Hi, guest ! welcome to Radar Cikarang. | About Us | Contact | Register | Sign In

Selasa, 24 Januari 2012

Buruh Cikarang Menunggu Hasil Majelis hakim di PTUN Bandung

Seluruh buruh di bekasi mashi menunggu keputusan Majelis hakim di PTUN Bandung tentang Gugatan Apindo,kata salah seorang anggota serikat "saya akan ikut demo sampai tuntukan kaum buruh dipjenuhi,dan akan memduduki kawasan ejip dan blokade jalan".

Majelis hakim di PTUN Bandung menunggu surat kesepakatan damai secara resmi yang disampaikan baik dari Asosiasi Pengusaha Indonesia (Apindo) maupun buruh bekasi. Jika surat telah diterima, sidang gugatan perdata Apindo terhadap UMK Kabupaten Bekasi bisa dibatalkan.

"Bagus kalau ada perundingan di luar sidang. Perdamaian mungkin terjadi jika semua merasa menerima satu sama lain. Baik dari Apindo, Gubernur maupun buruh tidak chaos," kata Ketua Majelis Hakim Disiplin F Mano saat sidang di PTUN Bandung, Jalan Diponegoro, Selasa (24/1/2011).

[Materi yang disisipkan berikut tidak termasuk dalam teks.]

-- ==== Sys2Proof/Laws/Line.lean ====
section
/-! SUPPORT. Where the Bresenham walk is after `k` rounds: `k` steps along the major axis, and so many along
the minor axis that the error term stays in its range (41_point_line.md R141, R142). -/

namespace Sys2Proof.Machine

/-- One round of the walk: the next error term and the next pixel. -/
def lineRound (c : LineSetup) (q : Int × Point) : Int × Point := (octStep c q.1, lineStep c q.1 q.2)

theorem length_lineWalk (c : LineSetup) (n : Nat) (oct : Int) (p : Point) :
    (lineWalk c n oct p).length = n := by
  induction n generalizing oct p with
  | zero => rfl
  | succ n ih => simp [lineWalk, ih]

theorem getD_lineWalk (c : LineSetup) (n : Nat) (oct : Int) (p : Point) {k : Nat} (hk : k ≤ n) :
    (p :: lineWalk c n oct p).getD k (0, 0) = ((lineRound c)^[k] (oct, p)).2 := by
  induction n generalizing oct p k with
  | zero => obtain rfl : k = 0 := by omega
            rfl
  | succ n ih =>
    cases k with
    | zero => rfl
    | succ k =>
      rw [Function.iterate_succ_apply]
      exact ih _ _ (by omega)

/-- After `k` rounds, `m` of them diagonal. -/
theorem lineRounds_eq (c : LineSetup) (p : Point) (hm : 0 ≤ c.deltaMin) (hM : c.deltaMin ≤ c.deltaMax)
    (k : Nat) : ∃ m : Nat, m ≤ k ∧
      ((lineRound c)^[k] (2 * c.deltaMin - c.deltaMax, p)).1 =
        2 * c.deltaMin - c.deltaMax + 2 * c.deltaMin * k - 2 * c.deltaMax * m ∧
      2 * c.deltaMin - 2 * c.deltaMax ≤ ((lineRound c)^[k] (2 * c.deltaMin - c.deltaMax, p)).1 ∧
      (((lineRound c)^[k] (2 * c.deltaMin - c.deltaMax, p)).1 < 2 * c.deltaMin ∨ c.deltaMax = 0) ∧
      ((lineRound c)^[k] (2 * c.deltaMin - c.deltaMax, p)).2 =
        (if c.xmajor then (p.1 + c.sx * k, p.2 + c.sy * m) else (p.1 + c.sx * m, p.2 + c.sy * k)) := by
  induction k with
  | zero => exact ⟨0, le_rfl, by simp, by simp; omega, by simp; omega, by simp⟩
  | succ k ih =>
    obtain ⟨m, h0, h1, h2, h3, h4⟩ := ih
    rw [Function.iterate_succ_apply']
    generalize (lineRound c)^[k] (2 * c.deltaMin - c.deltaMax, p) = q at *
    simp only [lineRound, octStep, lineStep]
    by_cases hq : q.1 ≥ 0
    · refine ⟨m + 1, by omega, ?_, ?_, ?_, ?_⟩
      · rw [if_pos hq, h1]; push_cast; ring
      · rw [if_pos hq]; omega
      · rw [if_pos hq]; omega
      · rw [if_pos hq, h4]
        split <;> simp <;> constructor <;> ring
    · refine ⟨m, by omega, ?_, ?_, ?_, ?_⟩
      · rw [if_neg hq, h1]; push_cast; ring
      · rw [if_neg hq]; omega
      · rw [if_neg hq]; omega
      · rw [if_neg hq, h4]
        split <;> simp <;> ring

/-- What the set-up of a line holds, with the deltas as natural numbers (R141). -/
theorem lineSetup_spec (p1 p2 : Point) :
    let c := lineSetup p1 p2
    let dx := (p2.1 - p1.1).natAbs
    let dy := (p2.2 - p1.2).natAbs
    c.deltaMax = (max dx dy : Nat) ∧ c.deltaMin = (min dx dy : Nat) ∧ (c.xmajor = true ↔ dy ≤ dx) ∧
      c.sx * dx = p2.1 - p1.1 ∧ c.sy * dy = p2.2 - p1.2 ∧ (c.sx = 1 ∨ c.sx = -1) ∧
      (c.sy = 1 ∨ c.sy = -1) := by
  have hsx : (lineSetup p1 p2).sx = if p2.1 - p1.1 < 0 then -1 else 1 := rfl
  have hsy : (lineSetup p1 p2).sy = if p2.2 - p1.2 < 0 then -1 else 1 := rfl
  have hx : (lineSetup p1 p2).xmajor =
      decide (((p2.2 - p1.2).natAbs : Int) ≤ (p2.1 - p1.1).natAbs) := rfl
  have hM : (lineSetup p1 p2).deltaMax = if ((p2.2 - p1.2).natAbs : Int) ≤ (p2.1 - p1.1).natAbs then
      ((p2.1 - p1.1).natAbs : Int) else (p2.2 - p1.2).natAbs := rfl
  have hm : (lineSetup p1 p2).deltaMin = if ((p2.2 - p1.2).natAbs : Int) ≤ (p2.1 - p1.1).natAbs then
      ((p2.2 - p1.2).natAbs : Int) else (p2.1 - p1.1).natAbs := rfl
  simp only
  rw [hsx, hsy, hx, hM, hm]
  refine ⟨?_, ?_, ?_, ?_, ?_, ?_, ?_⟩
  · split_ifs <;> omega
  · split_ifs <;> omega
  · rw [decide_eq_true_eq]; omega
  · split_ifs <;> omega
  · split_ifs <;> omega
  · split_ifs <;> simp
  · split_ifs <;> simp

/-- Pixel `k` of a line. -/
theorem getD_linePixels (p1 p2 : Point) {k : Nat}
    (hk : k ≤ max (p2.1 - p1.1).natAbs (p2.2 - p1.2).natAbs) :
    (linePixels p1 p2).getD k (0, 0) = ((lineRound (lineSetup p1 p2))^[k]
      (2 * (lineSetup p1 p2).deltaMin - (lineSetup p1 p2).deltaMax, p1)).2 :=
  getD_lineWalk _ _ _ _ (by rw [(lineSetup_spec p1 p2).1, Int.toNat_natCast]; exact hk)

end Sys2Proof.Machine
end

Ia mengatakan, akan menunggu surat pernyataan damai diserahkan. "Gampang kok, penggugat dan tergugat bikin pernyataan, maka perkara bisa dicabut kapanpun," tuturnya.

Pernyataan Disiplin tersebut menanggapi perkataan Kuasa Hukum Tergugat Firman yang mengatakan jika telah terjadi kesepakatan antara buruh dan pengusaha untuk mencabut gugatan.

"Kami sampaikan secara informal, bahwa di luar persidangan ini kami telah melakukan perundingan dengan kesepakatan bahwa principal akan mencabut gugatan," katanya.

Karena belum menerima surat pernyataan resmi tersebut, akhirnya sidang pun dilanjutkan dengan agenda pemeriksaan dokumen. Hampir 2 jam pemeriksaan dokumen dilakukan sementara ratusan buruh menunggu sidang dengan sabar.

Dalam sidang tadi, majelis hakim menolak saksi yang diajukan oleh tergugat. Ketua Majelis Hakim mengatakan bahwa keterangan saksi tidak diperlukan karena telah tertuang dalam berkas yang diajukan.

Seorang perwakilan buruh diantara kerumunan pengunjung sidang mengangkat tangan da meminta kesempatan untuk bicara.

"Kami dari tergugat memohon pengajuan saksi. Yang mengetahui bagaimana proses penetapan UMK dilakukan," ujar seorang buruh.

Namun Disiplin menyatakan bahwa pembuktikan tentang penetapan upah di Kabupaten Bekasi itu sudah ada dalam berkas. Namun buruh tersebut kembali mendesak dengan mengatakan, pengajuan saksi dilakukan agar putusan objektif. Tapi lagi-lagi Disiplin tak mengabulkannya.

Usai sidang, Kuasa Hukum Tergugat, Firman mengaku kecewa dengan penolakan dari majelis hakim tersebut. Padahal pengajuan saksi menurutnya dimungkinkan untuk menjadi bukti.

"Seperti kita lihat dan dengar sendiri, majelis hakim menolak hak para pihak untuk mengajukan saksi. Padahal yang mau kita ajukan adalah Ketua Dewan Pengupahan Kabupaten Bekasi. Dia tahu dari awal proses penetapan KHL dan UMK. Kenapa kok ditolak, padahal itu hak kita," tuturnya.

Aturan tersebut disebut Firman tertuang dalam pasal 100 ayat 1 huruf c UU PTUN no 5 tahun 1986 yang telah diubah dalam UU PTUN no 4 tahun 2009.